You brake system has a line cut-off valve on the driver firewall. This valve is to stop fluid from leaking out completely incase of a line being ruptured. It has one side connected to the front brakes and the other connected to the rear brakes. Inside is a piston which, when centered allows brake fluid from one part of the master cylinder to go to the front brakes and fluid from the other to go the the rear bakes. The pressure must be equal on both sides of the piston. Should the pressure fall in one circuit the plunger moves to block that circuit and only the the non-broken circuit will get fluid. This maintains at least some braking.
If you open a bleeder and push the brake pedal down quickly you will cause the piston to move and block the circuit. On the second push, you only pressurize the other circuit and the one with the bleeder open will be blocked keeping it from bleeding.

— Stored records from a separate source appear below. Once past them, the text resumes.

theorem allocList_kept {x0} {x1} {x2} {x3} {x4} {s5 : State} (h5 : Kept p k s5) :
    KeptO p k (allocList x0 x1 x2 x3 x4 s5) := by
  unfold allocList
  try dsimp only
  with_reducible repeat' first
    | assumption | (intro _; try dsimp only) | (refine keptO_elim (by assumption) ?_) | (apply allocKv_kept) | (exact keptO_none) | (apply keptO_some)
    | (apply kept_foldl) | (apply keptO_foldl) | (apply keptO_bind) | (apply keptO_bindS) | (apply keptO_bindA)

theorem countPages_kept {x0} {s1 : State} (h1 : Kept p k s1) :
    Kept p k (countPages x0 s1) := by
  unfold countPages
  try dsimp only
  with_reducible repeat' first
    | assumption | (intro _; try dsimp only) | (apply modReq_kept) | (fail_if_no_progress apply kept_mk)

theorem allocPositions_kept {x0} {x1} {x2} {s3 : State} (h3 : Kept p k s3) :
    KeptO p k (allocPositions x0 x1 x2 s3) := by
  unfold allocPositions
  try dsimp only
  with_reducible repeat' first
    | assumption | (intro _; try dsimp only) | (refine keptO_elim (by assumption) ?_) | (apply allocList_kept) | (apply countPages_kept)
    | (exact keptO_none) | (apply keptO_some) | (apply keptO_mapS) | (apply keptO_mapP) | (apply keptO_map) | split

theorem dropPages_kept {x0} {x1} {s2 : State} (h2 : Kept p k s2) :
    Kept p k (dropPages x0 x1 s2) := by
  unfold dropPages
  try dsimp only
  with_reducible repeat' first
    | assumption | (intro _; try dsimp only) | (apply modField_kept) | (apply framesFreed_kept) | (fail_if_no_progress apply kept_mk) | split
    | (fail_if_no_progress apply memOk_mk) | (refine Kept.mem (p := p) (k := k) ?_) | (apply kept_mkm)

theorem promoteReq_kept {x0} {x1} {s2 : State} (h2 : Kept p k s2) :
    Kept p k (promoteReq x0 x1 s2) := by
  unfold promoteReq
  try dsimp only
  with_reducible repeat' first
    | assumption | (intro _; try dsimp only) | (apply kept_foldl) | (apply kept_ite) | (fail_if_no_progress apply kept_mk) | split
    | (fail_if_no_progress apply memOk_mk) | (refine Kept.mem (p := p) (k := k) ?_) | (apply kept_mkm)

theorem reservePool_kept {x0} {s1 : State} (h1 : Kept p k s1) :
    KeptOP p k (reservePool x0 s1) := by
  unfold reservePool
  try dsimp only
  with_reducible repeat' first
    | assumption | (intro _; try dsimp only) | (refine keptOP_elim (by assumption) ?_) | (exact keptOP_none) | (apply keptOP_some)
    | (apply keptOP_mapS) | (apply keptOP_map) | (fail_if_no_progress apply kept_mk) | (fail_if_no_progress apply memOk_mk)
    | (refine Kept.mem (p := p) (k := k) ?_) | (apply kept_mkm)

theorem enterPark_kept {x0} {x1} {x2} {s3 : State} (h3 : Kept p k s3) :
    Kept p k (enterPark x0 x1 x2 s3) := by
  unfold enterPark
  try dsimp only
  with_reducible repeat' first
    | assumption | (intro _; try dsimp only) | (apply modReq_kept) | (fail_if_no_progress apply kept_mk)

theorem startTx_kept {x0} {x1} {x2} {x3} {x4} {x5} {x6} {x7} {s8 : State} (h8 : Kept p k s8) :
    Kept p k (startTx x0 x1 x2 x3 x4 x5 x6 x7 s8) := by
  unfold startTx
  try dsimp only
  with_reducible repeat' first
    | assumption | (intro _; try dsimp only) | (fail_if_no_progress apply kept_mk)

theorem tryPark_kept {x0} {s1 : State} (h1 : Kept p k s1) :
    Kept p k (tryPark x0 s1) := by
  unfold tryPark
  try dsimp only
  with_reducible repeat' first
    | assumption | (intro _; try dsimp only) | (refine keptOP_elim (by assumption) ?_) | (apply finish_kept) | (apply modReq_kept)
    | (apply reservePool_kept) | (apply enterPark_kept) | (exact keptOP_none) | (apply keptOP_some) | (apply kept_ite)
    | (fail_if_no_progress apply kept_mk) | split

theorem applyPark_kept {x0} {x1} {x2} {s3 : State} (h3 : Kept p k s3) :
    Kept p k (applyPark x0 x1 x2 s3) := by
  unfold applyPark
  try dsimp only
  with_reducible repeat' first
    | assumption | (intro _; try dsimp only) | (apply setPhase_kept) | (apply finish_kept) | (apply modReq_kept) | (apply tryPark_kept)
    | (apply kept_ite) | (fail_if_no_progress apply kept_mk) | split

theorem applyCancel_kept {x0} {x1} {s2 : State} (h2 : Kept p k s2) :
    Kept p k (applyCancel x0 x1 s2) := by
  unfold applyCancel
  try dsimp only
  with_reducible repeat' first
    | assumption | (intro _; try dsimp only) | (apply setPhase_kept) | (apply finish_kept) | (apply modReq_kept) | (apply beginCancel_kept)
    | (apply kept_ite) | (fail_if_no_progress apply kept_mk) | split

theorem settleHold_kept {s0 : State} {g1} (h0 : Kept p k s0) :
    Kept p k (settleHold s0 g1) := by
  unfold settleHold
  try dsimp only
  with_reducible repeat' first
    | assumption | (intro _; try dsimp only) | (apply finish_kept) | (apply applyPark_kept) | (apply applyCancel_kept) | (apply kept_ite)
    | (fail_if_no_progress apply kept_mk) | split

theorem settleHolds_kept {s0 : State} (h0 : Kept p k s0) :
    Kept p k (settleHolds s0) := by
  unfold settleHolds
  try dsimp only
  with_reducible repeat' first
    | assumption | (intro _; try dsimp only) | (apply settleHold_kept) | (apply kept_foldl)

You need to insure that the plunger is centered. The plunger not only blocks a leaking circuit, it has switch contacts that light the light on the dash saying one circuit has failed. You need to open a bleed valve on the unblocked circuit, with the blocked circuit bleed closed and depress the brake pedal until the light goes out. Push too far and the piston move the other way and the light comes on again. Only push until the light goes out. Then close the bleeder. This will center the piston. Now go back to bleeding the brakes but only open the bleeder a little bit and push the pedal down slowly so the safety plunger does not move.
Remember this when changing brake pads . When new pads are installed there is some space between them and the disk. Slowly push the pedal down and never all the way to the floor or you will probably throw the safety piston.